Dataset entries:
/-! ### PMMC (R185, R186, R250) -/

/-- Matrices that E elements use. -/
def pmmcMats (w : Nat) : Nat := let e := bits w 84 74 + 1; if wX4 w then ceilDiv e (bits w 73 68 + 1) else e

/-- What PMMC checks at issue, in the order of R266, the bytes it reaches, and the operation it forms. -/
def State.pmmcForm (s : State) (ctx i : Nat) (st : StreamSt) (w : Nat) : IssueForm :=
  let c := wClu w
  let t := effT st w 85
  let e := bits w 84 74 + 1
  let nt := ceilDiv e 32
  let ma := effA st w 40
  let va := effA st w 16
  let ts := (List.range nt).map (fun j => t + j)
  { chk := [(s.cluFenced c, .fenced), (decide (ma % 64 ≠ 0 ∨ va % 64 ≠ 0), .align),
       (!s.bar2Extent ma (32 * pmmcMats w) || !s.bar2Extent va (8 * e) || !s.ownTiles ctx c t nt, .range)]
    ext := [(ma, 32 * pmmcMats w), (va, 8 * e)]
    op := { mkOp ctx i st w c ts (ts.map (fun t => ⟨c, t, true, wAdd w, false⟩)) with a1 := ma, a2 := va } }

/-- PMMC: checks at issue. -/
def execPmmc (ctx i : Nat) (s : State) : Host.Outcome State Fault Refusal :=
  .next (match s.issuable ctx i 0x21 with | none => s | some (_, st, w) => s.accIssue ctx i st (s.pmmcForm ctx i st w))

/-- One element of PMMC: eight outputs, real then imaginary (R186). -/
def pmmcElem (conj : Bool) (m v : List Int) : List Int :=
  (List.range 4).flatMap (fun i =>
    let t := (List.range 4).map (fun j =>
      let r := if conj then nth 0 m (8 * j + 2 * i) else nth 0 m (8 * i + 2 * j)
      let q := if conj then -(nth 0 m (8 * j + 2 * i + 1)) else nth 0 m (8 * i + 2 * j + 1)
      let x := nth 0 v (2 * j)
      let y := nth 0 v (2 * j + 1)
      (r * x - q * y, r * y + q * x))
    [t.foldl (fun a p => a + p.1) 0, t.foldl (fun a p => a + p.2) 0])

/-- Engine address of element `j`'s matrix (R185). -/
def pmmcMat (o : Op) (j : Nat) : Nat := o.a1 + 32 * (if wX4 o.word then j / (bits o.word 73 68 + 1) else j)

/-- The values that a PMMC writes to its tiles: 32 elements of eight outputs each (R185, R186). -/
def State.pmmcVals (s : State) (o : Op) : List (List (Option FVal)) :=
  let w := o.word
  let e := bits w 84 74 + 1
  (List.range (ceilDiv e 32)).map (fun t =>
    proofVals (s.ctx o.ctx).fp (wAdd w) (bits w 67 64) ((List.range (min 32 (e - 32 * t))).flatMap (fun j =>
      pmmcElem (wX5 w) (i8s (s.engRead (pmmcMat o (32 * t + j)) 32)) (i8s (s.engRead (o.a2 + 8 * (32 * t + j)) 8)))))

/-- First element of a PMMC with a bad byte, and the byte. -/
def State.pmmcBadIn (s : State) (o : Op) : Option (Nat × Nat) :=
  (List.range (bits o.word 84 74 + 1)).findSome? (fun j => match s.badIn (pmmcMat o j) 32 with
    | some b => some (j, b)
    | none => (s.badIn (o.a2 + 8 * j) 8).map (fun b => (j, b)))

/-- PMMC executes. -/
def State.runPmmc (s : State) (c : Nat) (o : Op) : State :=
  let e := bits o.word 84 74 + 1
  match s.pmmcBadIn o with
  | some jb => s.proofFault c o jb.2 ((s.pmmcVals o).take (jb.1 / 32))
  | none => s.proofFinish c o (s.pmmcVals o) (if wX4 o.word then ceilDiv e 64 else ceilDiv e 32)

/-! ### POUT (R182 to R184, R251) -/

/-- What POUT checks at issue, in the order of R266, the bytes it reaches, and the operation it forms. -/
def State.poutForm (s : State) (ctx i : Nat) (st : StreamSt) (w : Nat) : IssueForm :=
  let c := wClu w
  let t := effT st w 85
  let nv := bits w 84 79 + 1
  let da := effA st w 55
  let sa := effA st w 31
  let ts := (List.range nv).map (fun j => t + j)
  { chk := [(s.cluFenced c, .fenced), (decide (da % 64 ≠ 0), .align),
       (!s.spadExtent da 64 || !s.bar2Extent sa 2 || !s.ownTiles ctx c t nv, .range)]
    ext := [(da, 64)]
    op := { mkOp ctx i st w c ts (ts.map (fun t => ⟨c, t, true, wAdd w, false⟩)) with a1 := da, a2 := sa } }

/-- POUT: checks at issue. -/
def execPout (ctx i : Nat) (s : State) : Host.Outcome State Fault Refusal :=
  .next (match s.issuable ctx i 0x22 with | none => s | some (_, st, w) => s.accIssue ctx i st (s.poutForm ctx i st w))

/-- Reserved bits of a stored engine address (R173). -/
def storedBad (a : Nat) : Bool := if a ≥ 2 ^ 63 then bits a 62 36 ≠ 0 else bits a 62 32 ≠ 0

/-- Strictly ascending. -/
def ascending : List Nat → Bool
  | [] => true
  | [_] => true
  | a :: b :: r => decide (a < b) && ascending (b :: r)

/-- The checks of R198 on a POUT descriptor `d` (its 64 bytes and indices), but for parity. -/
def State.poutBad (s : State) (c : Nat) (o : Op) (shift : Nat) (d : List Byte) : Option Code :=
  let nv := bits o.word 84 79 + 1
  let k := fieldLe d 0 2
  let m := fieldLe d 2 2
  let n := fieldLe d 8 2
  let th := fieldLe d 4 1
  let ib := fieldLe d 5 1
  let rb := fieldLe d 16 8
  let cd := fieldLe d 24 8
  let lim := if ib = 0 then 7 else if ib = 1 then 31 else 127
  let ch := (List.range m).map (fun j => fieldLe d (64 + 2 * j) 2)
  firstBad
    [(!zeroAt d 7 1 || !zeroAt d 10 6 || !zeroAt d 32 32 || storedBad rb || storedBad cd, .rsvd),
     (decide (k = 0 ∨ k > 512 ∨ m > 512 ∨ ib > 2 ∨ th = 0 ∨ th > lim ∨ fieldLe d 6 1 > 15 ∨ n = 0 ∨ n > 256), .value),
     (ch.any (fun x => decide (x ≥ k)) || !ascending ch, .value),
     (decide (rb % 64 ≠ 0 ∨ cd % 64 ≠ 0), .align),
     (!s.spadExtent o.a1 (64 + 2 * m) || !s.spadExtent cd ((nv - 1) * (64 * ceilDiv k 64) + k)
        || !s.bar2Extent o.a2 ((nv - 1) * (64 * ceilDiv (2 * k) 64) + 2 * k)
        || (decide (m ≠ 0) && !s.rowOk o.ctx c (rb + shift) (rowsBytes m n)), .range)]

/-- Bytes at `a`, each one new or old as the manual leaves open (R198). -/
def State.writePart (s : State) (a : Nat) (bs : List Byte) : State :=
  let old := s.engRead a bs.length
  (s.engWrite a ((List.range bs.length).map (fun i => if Config.partialNew s.free i then nth 0#8 bs i else nth 0#8 old i))).withFree (s.free + 1)

/-- What a POUT with descriptor `d` reaches, writes and computes (R182 to R184). -/
structure PoutWork where
  /-- Extents reached. -/
  ext    : List (Nat × Nat)
  /-- First bad byte of its inputs and rows. -/
  bad    : Option Nat
  /-- The clipped vectors, and where they go. -/
  writes : List (Nat × List Byte)
  /-- The tiles' values. -/
  vals   : List (List (Option FVal))
  /-- Channels clipped that no row corrects. -/
  lost   : Nat
  work   : Nat

def State.poutWork (s : State) (o : Op) (shift : Nat) (d : List Byte) : PoutWork :=
  let w := o.word
  let nv := bits w 84 79 + 1
  let k := fieldLe d 0 2
  let m := min 512 (fieldLe d 2 2)
  let n := fieldLe d 8 2
  let th : Int := (fieldLe d 4 1 : Nat)
  let rb := fieldLe d 16 8 + shift
  let cd := fieldLe d 24 8
  let str := 64 * ceilDiv (2 * k) 64
  let cstr := 64 * ceilDiv k 64
  let ch := (List.range m).map (fun j => fieldLe d (64 + 2 * j) 2)
  let xs := (List.range nv).map (fun v => i16s (s.engRead (o.a2 + v * str) (2 * k)))
  let cl := xs.map (fun x => x.map (clampI (-th) th))
  let rs := (List.zip xs cl).map (fun p => List.zipWith (fun a b => a - b) p.1 p.2)
  let ws := s.rowsAt rb m n
  { ext := [(o.a2, (nv - 1) * str + 2 * k), (cd, (nv - 1) * cstr + k), (if m = 0 then o.a1 else rb, max 1 (rowsBytes m n))]
    bad := match (List.range nv).findSome? (fun v => s.badIn (o.a2 + v * str) (2 * k)) with
      | some b => some b
      | none => (List.range m).findSome? (fun j => s.badIn (rb + j * rowPitch n) n)
    writes := (List.range nv).map (fun v => (cd + v * cstr, nth [] (cl.map (fun v => v.map (fun x => BitVec.ofInt 8 x))) v))
    vals := rs.map (fun r => proofVals (s.ctx o.ctx).fp (wAdd w) (fieldLe d 6 1) (dotRows n (ch.map (fun j => nth 0 r j)) ws))
    lost := rs.foldl (fun t r => t + ((List.range k).filter (fun j => nth 0 r j != 0 && !ch.contains j)).length) 0
    work := nv * ceilDiv k 64 + 2 * (ceilDiv nv 4 * ceilDiv m 4) }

How to complete this task: Would you please copy every line in the data that contains the word "next"?

Response area:
  .next (match s.issuable ctx i 0x21 with | none => s | some (_, st, w) => s.accIssue ctx i st (s.pmmcForm ctx i st w))
  .next (match s.issuable ctx i 0x22 with | none => s | some (_, st, w) => s.accIssue ctx i st (s.poutForm ctx i st w))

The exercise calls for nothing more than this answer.